In the clearest hint of a succession roadmap, Indian billionaire Mukesh Ambani carved out definite roles for each of his three children at the annual general meeting of his $220bn (£193bn) retail-to-refining conglomerate in August.
Mr Ambani’s older twins, Akash and Isha Ambani, will lead Reliance Industries Ltd’s telecommunications and retail businesses respectively, while his youngest son Anant is being groomed to handle new energy.
Corporate India’s most anticipated leadership transition – Reliance is one of India’s most valuable companies by market valuation – has been in the works for some time. The particulars of the impending wealth transfer are sketchy at the moment, and largely in the realm of speculation.
But what is palpable is Mr Ambani’s desire to avoid repeating history: the acrimonious inheritance battle he waged with his younger brother 20 years ago, after their father died without leaving a will.
Isha Ambani’s leadership role is also in stark contrast to the largely peripheral role that other women from her family have played in the core business until now.
Over the past two decades, there has been a generational shift in the number of prominent Indian industrial families bringing women into the corner office – though analysts say there is still a long way to go.
Planning ahead
Mr Ambani, 65, is actively involved in running Reliance as its chairman and managing director and could have bought more time before thrusting his children into the limelight.
But unlike many Asian patriarchs who hold a tight control over their wealth till the end, he represents a “new generation of family business leaders” in Asia who’ve witnessed succession feuds and want to take “every step possible” to make the journey for their children smooth, says Prof Kavil Ramachandran, a senior adviser at the Thomas Schmidheiny Centre for Family Enterprise at the Indian School of Business.
From the Tata group – which owns Jaguar and Land Rover – to the Singhania family that’s behind the textiles major, Raymond Group, India Inc has seen a series of rancorous succession battles.
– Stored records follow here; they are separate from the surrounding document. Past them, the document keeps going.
/-- SCANS's unit step in HUNT, after the common prologue `r`: a non-empty unit whose value is SENT clears buffer A and
CCNT and starts the capture; then the MAX-th attempt gives FRAME_TIMEOUT after the sentinel and SENT_TIMEOUT without
it (R132, R134). -/
def Obligations.HuntUnitStepSeeksTheSentinel : Prop :=
  ∀ (s : State) (data : UnitValue) (c : BitVec 4), s.meets (.unitOffer data c) → s.phase = .hunt →
    c.toNat ≤ s.uw.toNat →
    let v := assemble data c.toNat s.bord
    let r := { s with
      inputs := s.inputs.tail, acnt := s.acnt + 1, lastHi := v.extractLsb' 32 32, lastLo := v.extractLsb' 0 32,
      lastcnt := c,
      flags := { s.flags with short := s.flags.short || decide (0 < c.toNat ∧ c.toNat < s.uw.toNat) } }
    (c ≠ 0 ∧ v = s.sentHi ++ s.sentLo → ∃ t, step s = .next t ∧ (∀ i < 128, digitAt t.bufA i = 0) ∧
      { t with bufA := s.bufA } =
        if s.acnt + 1 = s.maxatt then
          { r with ccnt := 0, code := .frameTimeout, phase := .idle, flags := { r.flags with done := true, err := true } }
        else { r with ccnt := 0, phase := .capture }) ∧
    (¬ (c ≠ 0 ∧ v = s.sentHi ++ s.sentLo) → step s = .next (
      if s.acnt + 1 = s.maxatt then
        { r with code := .sentTimeout, phase := .idle, flags := { r.flags with done := true, err := true } }
      else r))

/-- SCANS's unit step in CAPTURE, after the common prologue `r`: a non-empty unit fills the next 16 digits of buffer A
and no other digit; the K-th gives FRAME_READY, before the attempt cap is looked at; otherwise the MAX-th attempt gives
FRAME_TIMEOUT (R133, R134). -/
def Obligations.CaptureUnitStepFillsTheFrame : Prop :=
  ∀ (s : State) (data : UnitValue) (c : BitVec 4), s.meets (.unitOffer data c) → s.phase = .capture →
    c.toNat ≤ s.uw.toNat → s.ccnt.toNat < s.frmk.toNat → s.frmk.toNat ≤ 8 →
    let v := assemble data c.toNat s.bord
    let r := { s with
      inputs := s.inputs.tail, acnt := s.acnt + 1, lastHi := v.extractLsb' 32 32, lastLo := v.extractLsb' 0 32,
      lastcnt := c,
      flags := { s.flags with short := s.flags.short || decide (0 < c.toNat ∧ c.toNat < s.uw.toNat) } }
    let timeout := fun u : State =>
      { u with code := .frameTimeout, phase := .idle, flags := { u.flags with done := true, err := true } }
    (c = 0 → step s = .next (if s.acnt + 1 = s.maxatt then timeout r else r)) ∧
    (c ≠ 0 → ∃ t, step s = .next t ∧
      (∀ j < 16, digitAt t.bufA (16 * s.ccnt.toNat + j) = v.extractLsb' (63 - 4 * j - 3) 4) ∧
      (∀ i < 128, i < 16 * s.ccnt.toNat ∨ 16 * s.ccnt.toNat + 16 ≤ i → digitAt t.bufA i = digitAt s.bufA i) ∧
      let k := { r with ccnt := s.ccnt + 1 }
      { t with bufA := s.bufA } =
        if s.ccnt + 1 = s.frmk then
          { k with code := .frameReady, phase := .idle, flags := { r.flags with done := true, frame := true } }
        else if s.acnt + 1 = s.maxatt then timeout k else k)

/-- R137 (a): from the dispatch of a SCANA on, and with the feed below the attempt cap, the scan completes with FOUND in
exactly the unit step that brings the number of matching units to N, and is running, with MCNT that number, before
it. -/
def Obligations.FoundExactlyAtTheNthMatch : Prop :=
  ∀ (s : State) (us : List (UnitValue × BitVec 4)) (u : UnitValue × BitVec 4) (rest : List Input),
    s.phase = .scana → s.resetPin = false → ScanaConfigured s → s.mcnt = 0 → s.acnt = 0 →
    s.inputs = offers (us ++ [u]) ++ rest → (∀ x ∈ us ++ [u], x.2.toNat ≤ s.uw.toNat) →
    us.length + 1 ≤ s.maxatt.toNat → us.countP (unitMatches s) + 1 = s.nmatch.toNat → unitMatches s u = true →
    (∃ t, Sys2Proof.core.run (us.length + 1) s = .next t ∧ t.phase = .idle ∧ t.code = .found ∧ t.flags.found = true ∧
      t.mcnt = s.nmatch ∧ t.acnt.toNat = us.length + 1) ∧
    ∀ k ≤ us.length, ∃ t, Sys2Proof.core.run k s = .next t ∧ t.phase = .scana ∧ t.code = s.code ∧
      t.mcnt.toNat = (us.take k).countP (unitMatches s)

/-- R137 (b): from the dispatch of a SCANA on, if no unit matches, the scan completes with DISC_TIMEOUT in exactly the
MAX-th unit step, with ACNT = MAX and MCNT = 0, and is running before it. -/
def Obligations.TimeoutExactlyAtTheLastAttempt : Prop :=
  ∀ (s : State) (us : List (UnitValue × BitVec 4)) (rest : List Input),
    s.phase = .scana → s.resetPin = false → ScanaConfigured s → s.mcnt = 0 → s.acnt = 0 →
    s.inputs = offers us ++ rest → (∀ x ∈ us, x.2.toNat ≤ s.uw.toNat) → us.length = s.maxatt.toNat →
    (∀ x ∈ us, unitMatches s x = false) →
    (∃ t, Sys2Proof.core.run us.length s = .next t ∧ t.phase = .idle ∧ t.code = .discTimeout ∧ t.flags.err = true ∧
      t.acnt = s.maxatt ∧ t.mcnt = 0) ∧
    ∀ k < us.length, ∃ t, Sys2Proof.core.run k s = .next t ∧ t.phase = .scana ∧ t.acnt.toNat = k

/-! ## The endian reorderer (42_endian_reorder.md) -/

/-- REORD over a legal range writes the range's bytes in reverse order from digit 0 of the destination, each byte's two
digits in order; the other digits of the destination, the other buffer and all else but the completion are unchanged
(R162 is its closed form). -/
def Obligations.ReordReversesTheBytes : Prop :=
  ∀ (s : State) (src dst : BufSel) (hi lo : Nat), lo % 2 = 0 → hi % 2 = 1 → lo < hi → hi ≤ 127 →
    ∃ t, exec (.reord src dst hi lo) s = .next t ∧
      (∀ k, 2 * k < hi - lo + 1 →
        digitAt (t.buf dst) (2 * k) = digitAt (s.buf src) (hi - 1 - 2 * k) ∧
        digitAt (t.buf dst) (2 * k + 1) = digitAt (s.buf src) (hi - 2 * k)) ∧
      (∀ i, hi - lo + 1 ≤ i → digitAt (t.buf dst) i = digitAt (s.buf dst) i) ∧
      (∀ e, e ≠ dst → t.buf e = s.buf e) ∧
      { t with bufA := s.bufA, bufB := s.bufB } =
        { s with code := .ok, phase := .idle, flags := { s.flags with done := true } }

/-- R161: a range is legal exactly when lo is even, hi is odd and lo < hi; every other pair of 7-bit operands completes
with RANGE and writes nothing else. -/
def Obligations.ReordRefusesOtherRanges : Prop :=
  ∀ (s : State) (src dst : BufSel) (hi lo : Nat), hi ≤ 127 → lo ≤ 127 →
    (lo % 2 = 0 ∧ hi % 2 = 1 ∧ lo < hi → ∃ t, exec (.reord src dst hi lo) s = .next t ∧ t.code = .ok) ∧
    (¬ (lo % 2 = 0 ∧ hi % 2 = 1 ∧ lo < hi) → exec (.reord src dst hi lo) s = .next { s with
      code := .range, phase := .idle, flags := { s.flags with done := true, err := true } })

/-- R163: a legal REORD, then REORD of its destination over (L-1, 0), leaves the source range at the second destination's
digits 0 to L-1. -/
def Obligations.ReordTwiceRestoresTheRange : Prop :=
  ∀ (s : State) (src mid dst : BufSel) (hi lo : Nat), lo % 2 = 0 → hi % 2 = 1 → lo < hi → hi ≤ 127 →
    ∃ t u, exec (.reord src mid hi lo) s = .next t ∧ exec (.reord mid dst (hi - lo) 0) t = .next u ∧
      ∀ i, i < hi - lo + 1 → digitAt (u.buf dst) i = digitAt (s.buf src) (lo + i)

/-! ## The field remapper (43_field_remap.md) -/

/-- REMAP over legal operands: digit j of every group is the source's digit perm(j), by the table of R177; the digits
outside the groups, the other buffer and all else but the completion are unchanged. -/
def Obligations.RemapPermutesEachGroup : Prop :=
  ∀ (s : State) (src dst : BufSel) (base g : Nat), 1 ≤ g → base + 12 * g ≤ 128 →
    ∃ t, exec (.remap src dst base g) s = .next t ∧
      (∀ n < g, ∀ j, ∀ p ∈ [2, 3, 0, 1, 6, 7, 4, 5, 10, 11, 8, 9][j]?,
        digitAt (t.buf dst) (base + 12 * n + j) = digitAt (s.buf src) (base + 12 * n + p)) ∧
      (∀ i, i < base ∨ base + 12 * g ≤ i → digitAt (t.buf dst) i = digitAt (s.buf dst) i) ∧
      (∀ e, e ≠ dst → t.buf e = s.buf e) ∧
      { t with bufA := s.bufA, bufB := s.bufB } =
        { s with code := .ok, phase := .idle, flags := { s.flags with done := true } }

/-- R176: the operands are legal exactly when G ≥ 1 and base + 12·G ≤ 128; every other pair completes with RANGE and
writes nothing else. -/
def Obligations.RemapRefusesGroupsOutsideTheBuffer : Prop :=
  ∀ (s : State) (src dst : BufSel) (base g : Nat),
    (1 ≤ g ∧ base + 12 * g ≤ 128 → ∃ t, exec (.remap src dst base g) s = .next t ∧ t.code = .ok) ∧
    (¬ (1 ≤ g ∧ base + 12 * g ≤ 128) → exec (.remap src dst base g) s = .next { s with
      code := .range, phase := .idle, flags := { s.flags with done := true, err := true } })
These have led to messy lawsuits and long-winded arbitration proceedings that have proven to be costly to shareholders.
But wealthy Asian families like the Ambanis are once bitten, twice shy, experts say.
The issue of intergenerational wealth transfer is also “gaining even more significance in a Covid-19 context,” according to wealth consulting firm Hubbis.
While fewer than half of Asian families have succession plans in place, the pandemic has encouraged 84% of India’s ultra-wealthy to reassess how they will transfer their wealth, global property consultancy Knight Frank estimates.
A gender shift
What’s also being reassessed, it appears, is the role of women in succession plans.
Speaking of the leadership roles his three children were assuming, Mr Ambani in his speech said “they are first among equals in a young team of leaders and professionals who are already doing amazing things at Reliance”.
Isha Ambani’s rise as an “equal” to her brothers is a clear shift from her older female relatives – her aunts got married into other business families long before the inheritance dispute split the Ambani family.
But Ms Ambani, a Yale graduate who worked at the consulting giant McKinsey, has been groomed to join the Reliance empire.
Given the influence the Ambanis wield, especially within the traditional Gujarati mercantile community they belong to, this gender shift is likely to have a “strong messaging effect,” Prof Ramachandran says.
It’s “a significant move that will set the tone for other business families, ” says Sandeep Nerlekar, founder and managing director of the legacy planning firm Terentia. He has been advising family-owned corporates on succession plans for over a decade.
Ms Ambani is part of a new generation of women from major business families who have taken on senior leadership roles. This includes Nisaba Godrej, who leads one of the country’s oldest diversified conglomerates; Nadia Chauhan who heads Parle Agro, one of India’s top consumer goods companies; and at least half a dozen others.
There are several forces behind the change, experts say – including more women accessing higher education, and traditional joint families giving way to nuclear ones.
More women are also “being vocal about their rights and capabilities without worrying about feathers being ruffled”, says Dipali Goenka, managing director and CEO of Welspun India, part of the $2.7bn Welspun Group, one of India’s biggest textile companies.
Ms Goenka got married at the age of 18 and joined her husband’s business after her children grew up and she decided to study management at Harvard Business School.
But there is still a long way to go.
Eight in 10 families in India still continue to harbour a bias towards sons when it comes to estate planning, Mr Nerlekar says, citing a Terentia study. “Even wealth distribution between a daughter and a son is not equal,” he adds.
The bitter public battle for a board seat by Valli Arunachalam, one of the heirs to the Chennai-based Murugappa Group, only underscores how difficult it is for Indian women to break through the glass ceiling.
Legal changes – to Hindu succession laws for instance, which gave women equal inheritance rights, irrespective of marital status – have helped smooth the way for women, experts say. And government rules requiring women to be included on company boards is increasing representation as well
But experts say this is a battle against patriarchy – and it has only just begun.